The Pakistani military frequently tolerates the Taliban, on the grounds that its presence acts as a second force to crush the Baloch people and weaken their struggle for independence. The Taliban is, in effect, a de facto proxy force that acts in the interests of Islamabad’s grand plan to suppress Baloch nationalism.
The Taliban bases in Balochistan are also hide-outs from where their fighters mount military operations to overthrow the government of Afghanistan. This campaign to usurp power in Kabul and re-impose a fundamentalist regime seems to be taking place with the tacit collusion of sections of the Pakistani military and intelligence services. They are talking no serious action to stop the Taliban using Balochistan as a base for their Islamist war against democracy and human rights. It looks like complicity.
The international community should stand in solidarity with the Baloch people against the Taliban fundamentalists. It ought to oppose Pakistan’s repression in Balochistan and support the Baloch people’s right to self-determination. Baloch secular nationalism could act as a powerful bulwark against the Talibanisation of the country, which ultimately threatens all the people of Pakistan and Afghanisatan – and the wider region.

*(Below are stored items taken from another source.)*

-- ==== Sys2Proof/Machine/Run.lean ====
section
/-!
DEFINITION. Running the instruction of a fetched word: what the decoder reads, executed; an unassigned opcode is the event
ILLEGAL_OPCODE (R55, R56). The same for the compiled model, which cannot build the V96 constructors (they stand past the
compiler's bound): a table of their meanings, shown equal.
-/

namespace Sys2Proof.Machine

/-- Running a word's fields: the decoded instruction, or ILLEGAL_OPCODE. -/
noncomputable def runWord (iw : IWord) (w0 : Word) (s : State) : Host.Outcome State Fault Refusal :=
  match instrOf iw with
  | some i => exec i s
  | none => exec (.illegalOpcode w0) s

/-- Part 0 of the meanings of V96 opcodes. -/
def v96Execs0 : List (Nat × (V96 → State → Host.Outcome State Fault Refusal)) :=
  [(0x0, execVaddI32), (0x1, execVsubI32), (0x2, execVmulloI32), (0x3, execVmulhiI32), (0x4, execVmulhiN32),
   (0x5, execVmadI32), (0x6, execVabsdiffN32), (0x7, execVminI32), (0x8, execVmaxI32), (0x9, execVminN32),
   (0xa, execVmaxN32), (0xb, execVand), (0xc, execVor), (0xd, execVxor), (0xe, execVandn), (0xf, execVshl),
   (0x10, execVshr), (0x11, execVsra), (0x12, execVrotl), (0x13, execVbfeN), (0x14, execVbfeI), (0x15, execVbfi),
   (0x16, execVpopc), (0x17, execVclz), (0x18, execVbrev), (0x19, execVsel), (0x1a, execVaddsatI32),
   (0x1b, execVaddsatN32), (0x1c, execVsubsatI32), (0x1d, execVsubsatN32), (0x1e, execVdot4I8),
   (0x1f, execVdot4N8), (0x20, execVaddI64), (0x21, execVsubI64), (0x22, execVmulloI64)]
/-- Part 1 of the meanings of V96 opcodes. -/
def v96Execs1 : List (Nat × (V96 → State → Host.Outcome State Fault Refusal)) :=
  [(0x23, execVmulhiI64), (0x24, execVmulhiN64), (0x25, execVminI64), (0x26, execVmaxI64), (0x27, execVminN64),
   (0x28, execVmaxN64), (0x29, execVshlB64), (0x2a, execVshrB64), (0x2b, execVsraI64), (0x2c, execVmulwI32),
   (0x2d, execVmulwN32), (0x2e, execVmadwI32), (0x2f, execVmadwN32), (0x30, execVcmpI32), (0x31, execVcmpN32),
   (0x32, execVcmpI64), (0x33, execVcmpN64), (0x34, execVcmpF32), (0x35, execVcmpF16), (0x36, execVclassF32),
   (0x40, execVfadd), (0x41, execVfsub), (0x42, execVfmul), (0x43, execVffma), (0x44, execVfmin),
   (0x45, execVfmax), (0x46, execVfminx), (0x47, execVfmaxx), (0x48, execVffloor), (0x49, execVfceil),
   (0x4a, execVftrunc), (0x4b, execVfrint), (0x4c, execVffract), (0x4d, execVfldexp), (0x4e, execVfsat)]
/-- Part 2 of the meanings of V96 opcodes. -/
def v96Execs2 : List (Nat × (V96 → State → Host.Outcome State Fault Refusal)) :=
  [(0x50, execVhaddF16), (0x51, execVhmulF16), (0x52, execVhfmaF16), (0x53, execVhminF16), (0x54, execVhmaxF16),
   (0x55, execVhaddBf16), (0x56, execVhmulBf16), (0x57, execVhfmaBf16), (0x58, execVfmixF16),
   (0x59, execVdot2F16), (0x5a, execVdot2Bf16), (0x60, execVcadd), (0x61, execVcsub), (0x62, execVcmul),
   (0x63, execVcfma), (0x64, execVcmulj), (0x65, execVcfmaj), (0x66, execVcabs2), (0x67, execVcscl),
   (0x70, execVrcp), (0x71, execVrsq), (0x72, execVsqrt), (0x73, execVexp2), (0x74, execVlog2),
   (0x75, execVsinpi), (0x76, execVcospi), (0x77, execVsincospi), (0x78, execVdiv), (0x79, execVtanh),
   (0x80, execVcvtF32I32), (0x81, execVcvtF32N32), (0x82, execVcvtI32F32), (0x83, execVcvtN32F32),
   (0x84, execVcvtF32F16), (0x85, execVcvtF32Bf16)]
/-- Part 3 of the meanings of V96 opcodes. -/
def v96Execs3 : List (Nat × (V96 → State → Host.Outcome State Fault Refusal)) :=
  [(0x86, execVpackF16), (0x87, execVpackBf16), (0x88, execVcvtF32I64), (0x89, execVcvtI64F32),
   (0x8a, execVcvtnTo), (0x8b, execVcvtnFrom), (0x8c, execVmxscale), (0x90, execVmov), (0x91, execVrdlane),
   (0x92, execVwrlane), (0x93, execVlaneid), (0x94, execVbshuf), (0x95, execVfunnel), (0x96, execVrngrd),
   (0x97, execVrngwr), (0x98, execVbrx), (0xa0, execVredAddI32), (0xa1, execVredAddF32), (0xa2, execVredMinI32),
   (0xa3, execVredMaxI32), (0xa4, execVredMinF32), (0xa5, execVredMaxF32), (0xa6, execVredAnd),
   (0xa7, execVredOr), (0xa8, execVscanAddI32), (0xa9, execVscanAddF32), (0xaa, execVvoteAny),
   (0xab, execVvoteAll), (0xac, execVballot), (0xad, execVmatch), (0xae, execVbrank), (0xaf, execVfirst)]
/-- The meanings of V96 opcodes (R75). -/
def v96Execs : List (Nat × (V96 → State → Host.Outcome State Fault Refusal)) :=
  v96Execs0 ++ (v96Execs1 ++ (v96Execs2 ++ v96Execs3))
/-- Executing what a decoder read. -/
def runOpt (i : Option Instr) (w0 : Word) (s : State) : Host.Outcome State Fault Refusal :=
  match i with
  | some i => exec i s
  | none => exec (.illegalOpcode w0) s
/-- The compiled form of `runWord`. -/
def runWordImpl (iw : IWord) (w0 : Word) (s : State) : Host.Outcome State Fault Refusal :=
  match iw with
  | .c32 op o => runOpt (ofC32 op o) w0 s
  | .s64 op o => runOpt (ofS64 op o) w0 s
  | .v96 op o => (match v96Execs.lookup op with | some f => f o s | none => exec (.illegalOpcode w0) s)
  | .mem op o => runOpt (ofMem op o) w0 s
  | .eng op o => runOpt (ofEng op o) w0 s
  | .other => exec (.illegalOpcode w0) s

/-- Looking up in a table whose entries are given by a function of another's. -/
theorem lookup_map_snd {α β : Type} (f : α → β) (l : List (Nat × α)) (k : Nat) :
    (l.map fun e => (e.1, f e.2)).lookup k = (l.lookup k).map f := by
  induction l with
  | nil => rfl
  | cons h t ih =>
    obtain ⟨a, b⟩ := h
    simp only [List.map_cons, List.lookup_cons]
    cases k == a
    · exact ih
    · rfl
/-- What a table entry of the opcode map executes. -/
def execOf (f : V96 → Instr) (o : V96) (s : State) : Host.Outcome State Fault Refusal := exec (f o) s
/-- Each meaning in the tables is exec of the constructor in the opcode map. -/
theorem v96Execs0_eq : v96Execs0 = v96Rows0.map fun e => (e.1, execOf e.2) := rfl
theorem v96Execs1_eq : v96Execs1 = v96Rows1.map fun e => (e.1, execOf e.2) := rfl
theorem v96Execs2_eq : v96Execs2 = v96Rows2.map fun e => (e.1, execOf e.2) := rfl
theorem v96Execs3_eq : v96Execs3 = v96Rows3.map fun e => (e.1, execOf e.2) := rfl
theorem v96Execs_eq : v96Execs = v96Rows.map fun e => (e.1, execOf e.2) := by
  rw [v96Execs, v96Rows, v96Execs0_eq, v96Execs1_eq, v96Execs2_eq, v96Execs3_eq]
  simp only [List.map_append]
@[csimp] theorem runWord_eq_impl : @runWord = @runWordImpl := by
  funext iw w0 s
  cases iw with
  | v96 op o =>
    show (match ofV96 op o with | some i => exec i s | none => exec (.illegalOpcode w0) s) =
      match v96Execs.lookup op with | some f => f o s | none => exec (.illegalOpcode w0) s
    rw [ofV96, v96Execs_eq, lookup_map_snd]
    cases v96Rows.lookup op <;> rfl
  | _ => rfl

Whether self-determination means the restoration of independence or full regional autonomy within a federal Pakistan is a matter for the Baloch people. The best way to resolve this issue would be for the government of Pakistan to authorise a UN supervised and monitored referendum to allow the people of Balochistan to freely and democratically determine their own future. The Baloch people, like all people everywhere, have a right to self-determination, democracy, human rights and social justice.
Background: Economic exploitation and cultural subjugation
Balochistan comprises half the land mass of Pakistan. It is the region with greatest natural resources, including oil, gas, coal, gold and copper. This huge wealth is extracted and exported, to the benefit of the elite in Islamabad. Meanwhile, much of the Baloch population is left malnourished, illiterate and semi-destitute; living in squalid housing with no electricity, gas or clean drinking water.

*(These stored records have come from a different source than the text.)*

-- ==== Sys2Proof/Certificates/Slice0/Obligations.lean ====
section
/-!
DEFINITION. The statements for the provers, and the terms they are written in: what it means that an instruction runs, that the
rest of the machine is left alone, and the tables of results that the spec gives.
-/

namespace Sys2Proof.Machine

/-! ## Terms -/

/-- A split may issue an instruction word and passes steps 3 to 7 of R56 with it. -/
abbrev Runs (w : IWord) (s : State) : Prop := s.curOk = true ∧ s.precheck w = none
/-- Every byte of memory reads as before: the home memory, the weight store, each scratchpad; and every sector of each L1 and
cluster cache. -/
def MemorySame (s t : State) : Prop :=
  (∀ a, getB t.mem a = getB s.mem a) ∧ (∀ a, getB t.ws a = getB s.ws a) ∧ (∀ k a, getB (t.cl k).sram a = getB (s.cl k).sram a) ∧
    (∀ core k, t.l1At core k = s.l1At core k) ∧ ∀ k x, t.ccAt k x = s.ccAt k x
/-- Nothing but the groups has changed, and of them only the issuing one. -/
def GroupOnly (s t : State) : Prop := t = { s with groups := t.groups } ∧ ∀ g, g ≠ s.cur.group → t.grp g = s.grp g
/-- Besides, no other split has changed. -/
def SplitOnly (s t : State) : Prop := GroupOnly s t ∧ ∀ r : SplitRef, r ≠ s.cur → t.spl r = s.spl r
/-- The replay mask that a split holds past its instruction: none where the instruction was issued under it (R381). -/
def Split.keptReplay (sp : Split) : Option Mask := if sp.replayNow then none else sp.replay
/-- The issuing split as it is past an instruction of n words. -/
def State.pastSplit (s : State) (n : Nat) : Split :=
  { s.spl s.cur with pc := (s.spl s.cur).pc + BitVec.ofNat 56 (4 * n), replay := (s.spl s.cur).keptReplay, replayNow := false }
/-- The issuing group. -/
def State.me (s : State) : Group := s.grp s.cur.group
/-- The issuing split. -/
def State.my (s : State) : Split := s.spl s.cur

/-! ## Scalar results (R85 to R97) -/

/-- What R83 and R84 make of a 32-bit result: sd, the enabled condition flag, the next PC. -/
def State.scalarDone (s : State) (o : S64) (x : Word) : State :=
  ((s.writeSel o.sd.toNat x).writeCf o.cf x.toNat).advance 2
/-- The shifts of R86. -/
def shiftRows : List ((S64 → Instr) × (State → S64 → Word)) :=
  [(.sshl, fun s o => if 32 ≤ (s.srcB o).toNat then 0 else BitVec.ofNat 32 ((s.srcA o).toNat * 2 ^ (s.srcB o).toNat)),
   (.sshr, fun s o => if 32 ≤ (s.srcB o).toNat then 0 else BitVec.ofNat 32 ((s.srcA o).toNat / 2 ^ (s.srcB o).toNat)),
   (.ssra, fun s o => if 32 ≤ (s.srcB o).toNat then (if (s.srcA o).msb then 0xFFFFFFFF else 0)
     else BitVec.ofInt 32 ((s.srcA o).toInt / 2 ^ (s.srcB o).toNat))]
/-- The one bits of a word. -/
def onesOf (a : Word) : List Nat := (List.range 32).filter a.getLsbD
/-- The 32-bit results of R85 to R89, as functions of the sources. -/
def scalarRows : List ((S64 → Instr) × (State → S64 → Word)) :=
  [(.smov, fun s o => s.srcB o),
   (.sadd, fun s o => BitVec.ofNat 32 ((s.srcA o).toNat + (s.srcB o).toNat)),
   (.ssub, fun s o => BitVec.ofInt 32 ((s.srcA o).toInt - (s.srcB o).toInt)),
   (.smul, fun s o => BitVec.ofNat 32 ((s.srcA o).toNat * (s.srcB o).toNat)),
   (.smulhiN, fun s o => BitVec.ofNat 32 ((s.srcA o).toNat * (s.srcB o).toNat / 2 ^ 32)),
   (.smulhiI, fun s o => BitVec.ofInt 32 ((s.srcA o).toInt * (s.srcB o).toInt / 2 ^ 32)),
   (.sand, fun s o => s.srcA o &&& s.srcB o),
   (.sor, fun s o => s.srcA o ||| s.srcB o),
   (.sxor, fun s o => s.srcA o ^^^ s.srcB o),
   (.sandn, fun s o => s.srcA o &&& ~~~s.srcB o),
   (.sminI, fun s o => if (s.srcA o).toInt ≤ (s.srcB o).toInt then s.srcA o else s.srcB o),
   (.smaxI, fun s o => if (s.srcA o).toInt ≤ (s.srcB o).toInt then s.srcB o else s.srcA o),
   (.sminN, fun s o => if (s.srcA o).toNat ≤ (s.srcB o).toNat then s.srcA o else s.srcB o),
   (.smaxN, fun s o => if (s.srcA o).toNat ≤ (s.srcB o).toNat then s.srcB o else s.srcA o)]
/-- The offset f and the effective width k of a field control (R87). -/
def ctlF (c : Word) : Nat := c.toNat % 32
def ctlK (c : Word) : Nat := min (c.toNat / 256 % 64) (32 - c.toNat % 32)
/-- The field of R87. -/
def fieldOf (a c : Word) : Nat := a.toNat / 2 ^ ctlF c % 2 ^ ctlK c
/-- The bit operations of R87 to R89. -/
def scalarBitRows : List ((S64 → Instr) × (State → S64 → Word)) :=
  [(.sbfeN, fun s o => BitVec.ofNat 32 (fieldOf (s.srcA o) (s.srcB o))),
   (.sbfeI, fun s o => let x := fieldOf (s.srcA o) (s.srcB o); let k := ctlK (s.srcB o)
     BitVec.ofInt 32 (if k ≠ 0 ∧ 2 ^ (k - 1) ≤ x then (x : Int) - 2 ^ k else x)),
   (.sbfi, fun s o => let base := if o.imm then s.sel o.sd.toNat else s.srcC o
     let m : Word := BitVec.ofNat 32 ((2 ^ ctlK (s.srcB o) - 1) * 2 ^ ctlF (s.srcB o))
     (base &&& ~~~m) ||| ((s.srcA o <<< ctlF (s.srcB o)) &&& m)),
   (.spopc, fun s o => BitVec.ofNat 32 (onesOf (s.srcA o)).length),
   (.sclz, fun s o => BitVec.ofNat 32 (31 - ((onesOf (s.srcA o)).getLastD 0) + if s.srcA o = 0 then 1 else 0)),
   (.sctz, fun s o => BitVec.ofNat 32 ((onesOf (s.srcA o)).headD 32)),
   (.sbrev, fun s o => (s.srcA o).reverse),
   (.ssel, fun s o => if s.my.c.getLsbD (o.aux.toNat % 4) then s.srcA o else s.srcB o)]
/-- What R83, R84 and R90 make of a 64-bit result. -/
def State.pairDone (s : State) (o : S64) (x : Nat) : State :=
  ((s.writePair o.sd.toNat (x % 2 ^ 64)).writeCf o.cf (x % 2 ^ 64)).advance 2
/-- The 64-bit results of R90. -/
def pairRows : List ((S64 → Instr) × (State → S64 → Nat)) :=
  [(.saddB64, fun s o => s.pairA o + s.pairB o),
   (.ssubB64, fun s o => s.pairA o + 2 ^ 64 - s.pairB o),
   (.smulB64, fun s o => s.pairA o * s.pairB o),
   (.sshlB64, fun s o => if 64 ≤ (s.srcB o).toNat then 0 else s.pairA o * 2 ^ (s.srcB o).toNat),
   (.sshrB64, fun s o => if 64 ≤ (s.srcB o).toNat then 0 else s.pairA o / 2 ^ (s.srcB o).toNat)]
/-- The integer conditions of R91. -/
def holdsI (code : Nat) (a b : Int) : Prop :=
  (code = 0 ∧ a = b) ∨ (code = 1 ∧ a ≠ b) ∨ (code = 2 ∧ a < b) ∨ (code = 3 ∧ a ≤ b) ∨ (code = 4 ∧ a > b) ∨ (code = 5 ∧ a ≥ b)
/-- The operands of the integer compares of R92. -/
def compareRows : List ((S64 → Instr) × (State → S64 → Int × Int)) :=
  [(.scmpI, fun s o => ((s.srcA o).toInt, (s.srcB o).toInt)),
   (.scmpN, fun s o => ((s.srcA o).toNat, (s.srcB o).toNat)),
   (.scmpI64, fun s o => ((BitVec.ofNat 64 (s.pairA o)).toInt, (BitVec.ofNat 64 (s.pairB o)).toInt)),
   (.scmpN64, fun s o => (s.pairA o, s.pairB o))]
/-- What R83, R84 and R93 make of a float result. -/
def State.floatDone (s : State) (o : S64) (r : FRes) : State :=
  (((s.writeSel o.sd.toNat (BitVec.ofNat 32 r.bits)).raise r.flags).writeCf o.cf r.bits).advance 2
/-- The float results of R94 to R97: one rounding of the exact result. -/
def floatRows : List ((S64 → Instr) × (State → S64 → FRes)) :=
  [(.sfadd, fun s o => fF32.add (s.senv o) (s.fsel o.sa.toNat) (s.srcBf o) 1),
   (.sfmul, fun s o => fF32.mul (s.senv o) (s.fsel o.sa.toNat) (s.srcBf o) 1),
   (.sffma, fun s o => fF32.fma (s.senv o) (s.fsel o.sa.toNat) (s.srcBf o)
     (if o.imm then s.f32 (s.sel o.sd.toNat) else s.fsel o.sc.toNat) 1),
   (.sfmin, fun s o => fF32.minmax false false (s.fsel o.sa.toNat) (s.srcBf o) 1),
   (.sfmax, fun s o => fF32.minmax true false (s.fsel o.sa.toNat) (s.srcBf o) 1),
   (.scvtF32I32, fun s o => fF32.ofInt (s.senv o) (s.srcA o).toInt 1),
   (.scvtI32F32, fun s o => toIntRes true 32 (s.smode o) (s.fsel o.sa.toNat) 1),
   (.srcp, fun s o => fF32.div (s.senv o) (.fin false 1) (s.fsel o.sa.toNat) 1)]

Islamabad has a sinister scheme to colonise Balochistan with Punjabis (the largest and dominant ethnic group in Pakistan). The aim is to make the Baloch people a minority in their own homeland, as happened to the Native Americans in the US. This goal has already been achieved in major cities like Quetta, where colonist settlers now predominate.
The tactic of colonisation is partly based on a lust for the resources and wealth of Balochistan and partly on the supremacist mindset of Pakistan’s ruling establishment, which believes that it has a duty to ‘civilise’ and ‘modernise’ the ‘backward’ Balochs. They have imposed an alien language, Urdu, on the Balochi-speaking people. Borrowing from the methods of the apartheid regime in South Africa, which forced black children to be schooled in Afrikaans, Islamabad has dictated that Urdu is the compulsory language of instruction in Baloch educational institutions.

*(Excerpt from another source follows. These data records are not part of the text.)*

@[simp] theorem State.updC_mem (s : State) (c : Nat) (f : Context → Context) : (s.updC c f).mem = s.mem := rfl
@[simp] theorem State.updC_ws (s : State) (c : Nat) (f : Context → Context) : (s.updC c f).ws = s.ws := rfl
@[simp] theorem State.updC_dev (s : State) (c : Nat) (f : Context → Context) : (s.updC c f).dev = s.dev := rfl
@[simp] theorem State.updC_groups (s : State) (c : Nat) (f : Context → Context) : (s.updC c f).groups = s.groups := rfl
@[simp] theorem State.updC_blocks (s : State) (c : Nat) (f : Context → Context) : (s.updC c f).blocks = s.blocks := rfl
@[simp] theorem State.updC_ctxs (s : State) (c : Nat) (f : Context → Context) : (s.updC c f).ctxs = upd s.ctxs c f := rfl
@[simp] theorem State.updC_cores (s : State) (c : Nat) (f : Context → Context) : (s.updC c f).cores = s.cores := rfl
@[simp] theorem State.updC_clusters (s : State) (c : Nat) (f : Context → Context) : (s.updC c f).clusters = s.clusters := rfl
@[simp] theorem State.updC_sets (s : State) (c : Nat) (f : Context → Context) : (s.updC c f).sets = s.sets := rfl
@[simp] theorem State.updC_qps (s : State) (c : Nat) (f : Context → Context) : (s.updC c f).qps = s.qps := rfl
@[simp] theorem State.updC_ports (s : State) (c : Nat) (f : Context → Context) : (s.updC c f).ports = s.ports := rfl
@[simp] theorem State.updC_boot (s : State) (c : Nat) (f : Context → Context) : (s.updC c f).boot = s.boot := rfl
@[simp] theorem State.updC_winReqs (s : State) (c : Nat) (f : Context → Context) : (s.updC c f).winReqs = s.winReqs := rfl
@[simp] theorem State.updC_nextId (s : State) (c : Nat) (f : Context → Context) : (s.updC c f).nextId = s.nextId := rfl
@[simp] theorem State.updC_schedule (s : State) (c : Nat) (f : Context → Context) : (s.updC c f).schedule = s.schedule := rfl
@[simp] theorem State.updC_stage (s : State) (c : Nat) (f : Context → Context) : (s.updC c f).stage = s.stage := rfl
@[simp] theorem State.updC_plan (s : State) (c : Nat) (f : Context → Context) : (s.updC c f).plan = s.plan := rfl
@[simp] theorem State.updC_cur (s : State) (c : Nat) (f : Context → Context) : (s.updC c f).cur = s.cur := rfl
@[simp] theorem State.updC_fresh (s : State) (c : Nat) (f : Context → Context) : (s.updC c f).fresh = s.fresh := rfl
@[simp] theorem State.updC_outbox (s : State) (c : Nat) (f : Context → Context) : (s.updC c f).outbox = s.outbox := rfl

@[simp] theorem State.updCl_mem (s : State) (k : Nat) (f : Cluster → Cluster) : (s.updCl k f).mem = s.mem := rfl
@[simp] theorem State.updCl_ws (s : State) (k : Nat) (f : Cluster → Cluster) : (s.updCl k f).ws = s.ws := rfl
@[simp] theorem State.updCl_dev (s : State) (k : Nat) (f : Cluster → Cluster) : (s.updCl k f).dev = s.dev := rfl
@[simp] theorem State.updCl_groups (s : State) (k : Nat) (f : Cluster → Cluster) : (s.updCl k f).groups = s.groups := rfl
@[simp] theorem State.updCl_blocks (s : State) (k : Nat) (f : Cluster → Cluster) : (s.updCl k f).blocks = s.blocks := rfl
@[simp] theorem State.updCl_ctxs (s : State) (k : Nat) (f : Cluster → Cluster) : (s.updCl k f).ctxs = s.ctxs := rfl
@[simp] theorem State.updCl_cores (s : State) (k : Nat) (f : Cluster → Cluster) : (s.updCl k f).cores = s.cores := rfl
@[simp] theorem State.updCl_clusters (s : State) (k : Nat) (f : Cluster → Cluster) : (s.updCl k f).clusters = upd s.clusters k f := rfl
@[simp] theorem State.updCl_sets (s : State) (k : Nat) (f : Cluster → Cluster) : (s.updCl k f).sets = s.sets := rfl
@[simp] theorem State.updCl_qps (s : State) (k : Nat) (f : Cluster → Cluster) : (s.updCl k f).qps = s.qps := rfl
@[simp] theorem State.updCl_ports (s : State) (k : Nat) (f : Cluster → Cluster) : (s.updCl k f).ports = s.ports := rfl
@[simp] theorem State.updCl_boot (s : State) (k : Nat) (f : Cluster → Cluster) : (s.updCl k f).boot = s.boot := rfl
@[simp] theorem State.updCl_winReqs (s : State) (k : Nat) (f : Cluster → Cluster) : (s.updCl k f).winReqs = s.winReqs := rfl
@[simp] theorem State.updCl_nextId (s : State) (k : Nat) (f : Cluster → Cluster) : (s.updCl k f).nextId = s.nextId := rfl
@[simp] theorem State.updCl_schedule (s : State) (k : Nat) (f : Cluster → Cluster) : (s.updCl k f).schedule = s.schedule := rfl
@[simp] theorem State.updCl_stage (s : State) (k : Nat) (f : Cluster → Cluster) : (s.updCl k f).stage = s.stage := rfl
@[simp] theorem State.updCl_plan (s : State) (k : Nat) (f : Cluster → Cluster) : (s.updCl k f).plan = s.plan := rfl
@[simp] theorem State.updCl_cur (s : State) (k : Nat) (f : Cluster → Cluster) : (s.updCl k f).cur = s.cur := rfl
@[simp] theorem State.updCl_fresh (s : State) (k : Nat) (f : Cluster → Cluster) : (s.updCl k f).fresh = s.fresh := rfl
@[simp] theorem State.updCl_outbox (s : State) (k : Nat) (f : Cluster → Cluster) : (s.updCl k f).outbox = s.outbox := rfl

@[simp] theorem State.updCore_mem (s : State) (k : Nat) (f : CoreSt → CoreSt) : (s.updCore k f).mem = s.mem := rfl
@[simp] theorem State.updCore_ws (s : State) (k : Nat) (f : CoreSt → CoreSt) : (s.updCore k f).ws = s.ws := rfl
@[simp] theorem State.updCore_dev (s : State) (k : Nat) (f : CoreSt → CoreSt) : (s.updCore k f).dev = s.dev := rfl
@[simp] theorem State.updCore_groups (s : State) (k : Nat) (f : CoreSt → CoreSt) : (s.updCore k f).groups = s.groups := rfl
@[simp] theorem State.updCore_blocks (s : State) (k : Nat) (f : CoreSt → CoreSt) : (s.updCore k f).blocks = s.blocks := rfl
@[simp] theorem State.updCore_ctxs (s : State) (k : Nat) (f : CoreSt → CoreSt) : (s.updCore k f).ctxs = s.ctxs := rfl
@[simp] theorem State.updCore_cores (s : State) (k : Nat) (f : CoreSt → CoreSt) : (s.updCore k f).cores = upd s.cores k f := rfl
@[simp] theorem State.updCore_clusters (s : State) (k : Nat) (f : CoreSt → CoreSt) : (s.updCore k f).clusters = s.clusters := rfl
@[simp] theorem State.updCore_sets (s : State) (k : Nat) (f : CoreSt → CoreSt) : (s.updCore k f).sets = s.sets := rfl
@[simp] theorem State.updCore_qps (s : State) (k : Nat) (f : CoreSt → CoreSt) : (s.updCore k f).qps = s.qps := rfl
@[simp] theorem State.updCore_ports (s : State) (k : Nat) (f : CoreSt → CoreSt) : (s.updCore k f).ports = s.ports := rfl
@[simp] theorem State.updCore_boot (s : State) (k : Nat) (f : CoreSt → CoreSt) : (s.updCore k f).boot = s.boot := rfl
@[simp] theorem State.updCore_winReqs (s : State) (k : Nat) (f : CoreSt → CoreSt) : (s.updCore k f).winReqs = s.winReqs := rfl
@[simp] theorem State.updCore_nextId (s : State) (k : Nat) (f : CoreSt → CoreSt) : (s.updCore k f).nextId = s.nextId := rfl
@[simp] theorem State.updCore_schedule (s : State) (k : Nat) (f : CoreSt → CoreSt) : (s.updCore k f).schedule = s.schedule := rfl
@[simp] theorem State.updCore_stage (s : State) (k : Nat) (f : CoreSt → CoreSt) : (s.updCore k f).stage = s.stage := rfl
@[simp] theorem State.updCore_plan (s : State) (k : Nat) (f : CoreSt → CoreSt) : (s.updCore k f).plan = s.plan := rfl
@[simp] theorem State.updCore_cur (s : State) (k : Nat) (f : CoreSt → CoreSt) : (s.updCore k f).cur = s.cur := rfl
@[simp] theorem State.updCore_fresh (s : State) (k : Nat) (f : CoreSt → CoreSt) : (s.updCore k f).fresh = s.fresh := rfl
@[simp] theorem State.updCore_outbox (s : State) (k : Nat) (f : CoreSt → CoreSt) : (s.updCore k f).outbox = s.outbox := rfl

@[simp] theorem State.updB_mem (s : State) (b : Nat) (f : Block → Block) : (s.updB b f).mem = s.mem := rfl
@[simp] theorem State.updB_ws (s : State) (b : Nat) (f : Block → Block) : (s.updB b f).ws = s.ws := rfl
@[simp] theorem State.updB_dev (s : State) (b : Nat) (f : Block → Block) : (s.updB b f).dev = s.dev := rfl
@[simp] theorem State.updB_groups (s : State) (b : Nat) (f : Block → Block) : (s.updB b f).groups = s.groups := rfl
@[simp] theorem State.updB_blocks (s : State) (b : Nat) (f : Block → Block) : (s.updB b f).blocks = upd s.blocks b f := rfl
@[simp] theorem State.updB_ctxs (s : State) (b : Nat) (f : Block → Block) : (s.updB b f).ctxs = s.ctxs := rfl
@[simp] theorem State.updB_cores (s : State) (b : Nat) (f : Block → Block) : (s.updB b f).cores = s.cores := rfl
@[simp] theorem State.updB_clusters (s : State) (b : Nat) (f : Block → Block) : (s.updB b f).clusters = s.clusters := rfl
@[simp] theorem State.updB_sets (s : State) (b : Nat) (f : Block → Block) : (s.updB b f).sets = s.sets := rfl
@[simp] theorem State.updB_qps (s : State) (b : Nat) (f : Block → Block) : (s.updB b f).qps = s.qps := rfl
@[simp] theorem State.updB_ports (s : State) (b : Nat) (f : Block → Block) : (s.updB b f).ports = s.ports := rfl
@[simp] theorem State.updB_boot (s : State) (b : Nat) (f : Block → Block) : (s.updB b f).boot = s.boot := rfl
@[simp] theorem State.updB_winReqs (s : State) (b : Nat) (f : Block → Block) : (s.updB b f).winReqs = s.winReqs := rfl
@[simp] theorem State.updB_nextId (s : State) (b : Nat) (f : Block → Block) : (s.updB b f).nextId = s.nextId := rfl
@[simp] theorem State.updB_schedule (s : State) (b : Nat) (f : Block → Block) : (s.updB b f).schedule = s.schedule := rfl
@[simp] theorem State.updB_stage (s : State) (b : Nat) (f : Block → Block) : (s.updB b f).stage = s.stage := rfl
@[simp] theorem State.updB_plan (s : State) (b : Nat) (f : Block → Block) : (s.updB b f).plan = s.plan := rfl
@[simp] theorem State.updB_cur (s : State) (b : Nat) (f : Block → Block) : (s.updB b f).cur = s.cur := rfl
@[simp] theorem State.updB_fresh (s : State) (b : Nat) (f : Block → Block) : (s.updB b f).fresh = s.fresh := rfl
@[simp] theorem State.updB_outbox (s : State) (b : Nat) (f : Block → Block) : (s.updB b f).outbox = s.outbox := rfl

The cultural conquest of Baluchistan also involves the Islamification of the traditionally more secular Baloch nation. A large number of religious schools have been funded by the Pakistani state, with a view to imposing Pakistan’s harsher, more narrow-minded interpretation of Islam. This is fuelling fundamentalism, and transforming Balochistan’s religious and cultural mores in ways that undermine human rights.